Try calling a Zotero MCP tool (e.g., search). If it succeeds:

1. **Search by topic**: Use the Zotero search tool to find papers matching the research topic
2. **Read collections**: Check if the user has a relevant collection/folder for this topic
3. **Extract annotations**: For highly relevant papers, pull PDF highlights and notes — these represent what the user found important
4. **Export BibTeX**: Get citation data for relevant papers (useful for `/paper-write` later)
5. **Compile results**: For each relevant Zotero entry, extract:
   - Title, authors, year, venue
   - User's annotations/highlights (if any)
   - Tags the user assigned
   - Which collection it belongs to

> 📚 Zotero annotations are gold — they show what the user personally highlighted as important, which is far more valuable than generic summaries.

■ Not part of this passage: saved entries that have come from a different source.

/-! ## What a finished packet verifies to -/

/-- A packet whose UDP portion is not all zero verifies, without the addend, to the addend (42_checksum_passes.md R187):
the stored checksum cancels the sum and the addend modulo 65535. -/
theorem udpPass_portionVerifies (hsum : wordSum (s.buf.memWrite 26 2 0) 20 (8 + p) ≠ 0) :
    (checksum (udpPass p s).buf 20 (8 + p) 0).toNat = pseudoSum p s % 65535 := by
  have hfield : (s.buf.memWrite 26 2 0).memRead 26 2 = 0 := Memory.memRead_memWrite_same _ _ _ _ (by decide)
  have hstored : wordSum (udpPass p s).buf 20 (8 + p) =
      wordSum (s.buf.memWrite 26 2 0) 20 (8 + p) + (udpChecksum p s).toNat := by
    rw [udpPass_buf]
    exact wordSum_memWrite_field (BitVec.isLt _) (by decide) (by omega) (by decide) hfield
  have hck : (udpChecksum p s).toNat =
      65535 - fold (wordSum (s.buf.memWrite 26 2 0) 20 (8 + p) + pseudoSum p s) := toNat_checksum _ _ _ _
  have hmod := fold_mod (wordSum (s.buf.memWrite 26 2 0) 20 (8 + p) + pseudoSum p s)
  have hlt := fold_lt (wordSum (s.buf.memWrite 26 2 0) 20 (8 + p) + pseudoSum p s)
  rw [toNat_checksum, hstored, hck, fold_of_pos (by omega)]
  omega

/-- The length field is one of the words of the UDP portion, and it is at least 8. -/
theorem serialiseHeaders_portion_ne_zero (hfits : 28 + p < 65536) :
    wordSum ((serialiseHeaders p s).buf.memWrite 26 2 0) 20 (8 + p) ≠ 0 := by
  have hlength : ((serialiseHeaders p s).buf.memWrite 26 2 0).memRead 24 2 = 8 + p := by
    rw [← serialiseHeaders_udpLength (s := s) hfits]
    exact Memory.memRead_congr _ _ _ _ fun x _ hx => Memory.read_memWrite_outside _ _ _ _ _ (by omega)
  rw [show 8 + p = 2 + p + 2 + 2 + 2 by omega, wordSum_add_two, wordSum_add_two, wordSum_add_two, hlength]
  omega

/-- The UDP portion of a finished packet, for both values of UDP_PSEUDO (42_checksum_passes.md R187). -/
theorem packetBuilt_portionVerifies (hlen : s.payloadLen.toNat ≤ s.params.bufBytes - 28) :
    (checksum (packetBuilt s).buf 20 (8 + s.payloadLen.toNat) 0).toNat = fold (pseudoWords s) % 65535 := by
  have hpass : checksum (packetBuilt s).buf 20 (8 + payload s) 0 =
      checksum (udpPass (payload s) (serialiseHeaders (payload s) s)).buf 20 (8 + payload s) 0 := by
    refine checksumDependsOnlyOnItsRange _ _ _ _ _ _ fun k _ => ?_
    rw [packetBuilt_buf, ipPass_read_other _ (by omega) (by omega)]
  rw [fold_mod, ← pseudoSum_payload, ← pseudoSum_serialiseHeaders _ (payload s),
    ← udpPass_portionVerifies (serialiseHeaders_portion_ne_zero (packet_fits_half hlen)), ← hpass, payload]

theorem packetBuilt_headerVerifies (s : State) : checksum (packetBuilt s).buf 0 20 0 = 0 := by
  rw [packetBuilt_buf, ipPass_headerVerifies]

/-- Settles O32: both ways build the same packet, and the addend is 0 without the pseudo-header. -/
theorem finishedPacketVerifies : Obligations.FinishedPacketVerifies := by
  intro s he hp hlen
  refine ⟨packetBuilt s, exec_pkt_fits he hp hlen, hdr_udpck_ipck_fits he hp hlen, packetBuilt_headerVerifies s,
    fun hpseudo => ?_, fun _ => packetBuilt_portionVerifies hlen⟩
  have hzero : pseudoWords s = 0 := by simp [pseudoWords, hpseudo]
  apply BitVec.eq_of_toNat_eq
  rw [packetBuilt_portionVerifies hlen, hzero]
  rfl

/-! ## The sealed block -/

/-- On a sealed block only CLR and SRST change the phase or the buffer (42_checksum_passes.md R186). -/
theorem exec_sealed (hp : s.phase = .sealed) (h : exec i s = .next t) :
    (t.phase = .sealed ∧ t.buf = s.buf) ∨ i = .clr ∨ i = .srst := by
  rcases exec_next_cases h with rfl | ⟨_, rfl⟩ | ⟨_, _, rfl⟩ | ⟨hi, _⟩ | ⟨hi, _⟩ | ⟨_, ho, _⟩ | ⟨_, ho, _⟩ |
    ⟨_, ho, _⟩ | ⟨_, ho, _⟩
  · exact .inl ⟨hp, rfl⟩
  · exact .inl ⟨hp, rfl⟩
  · exact .inl ⟨hp, rfl⟩
  · exact .inr (.inl hi)
  · exact .inr (.inr hi)
  all_goals exact absurd (hp.symm.trans ho) (by decide)

/-- A transaction on a sealed block keeps phase and buffer, or is Reset, CLR or SRST. -/
theorem transact_sealed {y : Txn} (hp : s.phase = .sealed) (h : transact y s = .next t) :
    (t.phase = .sealed ∧ t.buf = s.buf) ∨ y = .reset ∨ y = .regWrite 0 (encode .clr) ∨
      y = .regWrite 0 (encode .srst) := by
  rcases transact_next h with rfl | ⟨_, rfl⟩ | ⟨_, rfl⟩ | ⟨hy, _⟩ | ⟨_, _, rfl, hd, hx⟩ | ⟨_, _, _, _, _, _, rfl⟩ |
    ⟨_, _, _, _, ho, _⟩
  · exact .inl ⟨hp, rfl⟩
  · exact .inl ⟨hp, rfl⟩
  · exact .inl ⟨hp, rfl⟩
  · exact .inr (.inl hy)
  · rw [eq_encode_of_decode hd]
    rcases exec_sealed hp hx with hkept | rfl | rfl
    · exact .inl hkept
    · exact .inr (.inr (.inl rfl))
    · exact .inr (.inr (.inr rfl))
  · exact .inl ⟨(writeReg_phase ..).trans hp, writeReg_buf ..⟩
  · exact absurd (hp.symm.trans ho) (by decide)

/-- Settles O43: a step holds the state or is one transaction. -/
theorem sealedPacketDoesNotChange : Obligations.SealedPacketDoesNotChange := by
  intro s t hp hstep
  rcases step_next hstep with ⟨_, rfl⟩ | ⟨y, rest, hpending, hy⟩
  · exact .inl ⟨hp, rfl⟩
  · rcases transact_sealed (s := { s with pending := rest }) hp hy with hkept | rfl | rfl | rfl
    · exact .inl hkept
    · exact .inr ⟨rest, .inl hpending⟩
    · exact .inr ⟨rest, .inr (.inl hpending)⟩
    · exact .inr ⟨rest, .inr (.inr hpending)⟩

end Sys2Proof.Machine
end

section
/-! SUPPORT. Proofs about the system commands (43_system_commands.md): NOP and SRST. -/

namespace Sys2Proof.Machine

/-! ## NOP -/

theorem exec_nop (s : State) : exec .nop s = .next s := rfl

### Step 0b: Search Obsidian Vault (if available)

**Skip this step entirely if Obsidian MCP is not configured.**

Try calling an Obsidian MCP tool (e.g., search). If it succeeds:

1. **Search vault**: Search for notes related to the research topic
2. **Check tags**: Look for notes tagged with relevant topics (e.g., `#diffusion-models`, `#paper-review`)
3. **Read research notes**: For relevant notes, extract the user's own summaries and insights
4. **Follow links**: If notes link to other relevant notes (wikilinks), follow them for additional context
5. **Compile results**: For each relevant note:
   - Note title and path
   - User's summary/insights
   - Links to other notes (research graph)
   - Any frontmatter metadata (paper URL, status, rating)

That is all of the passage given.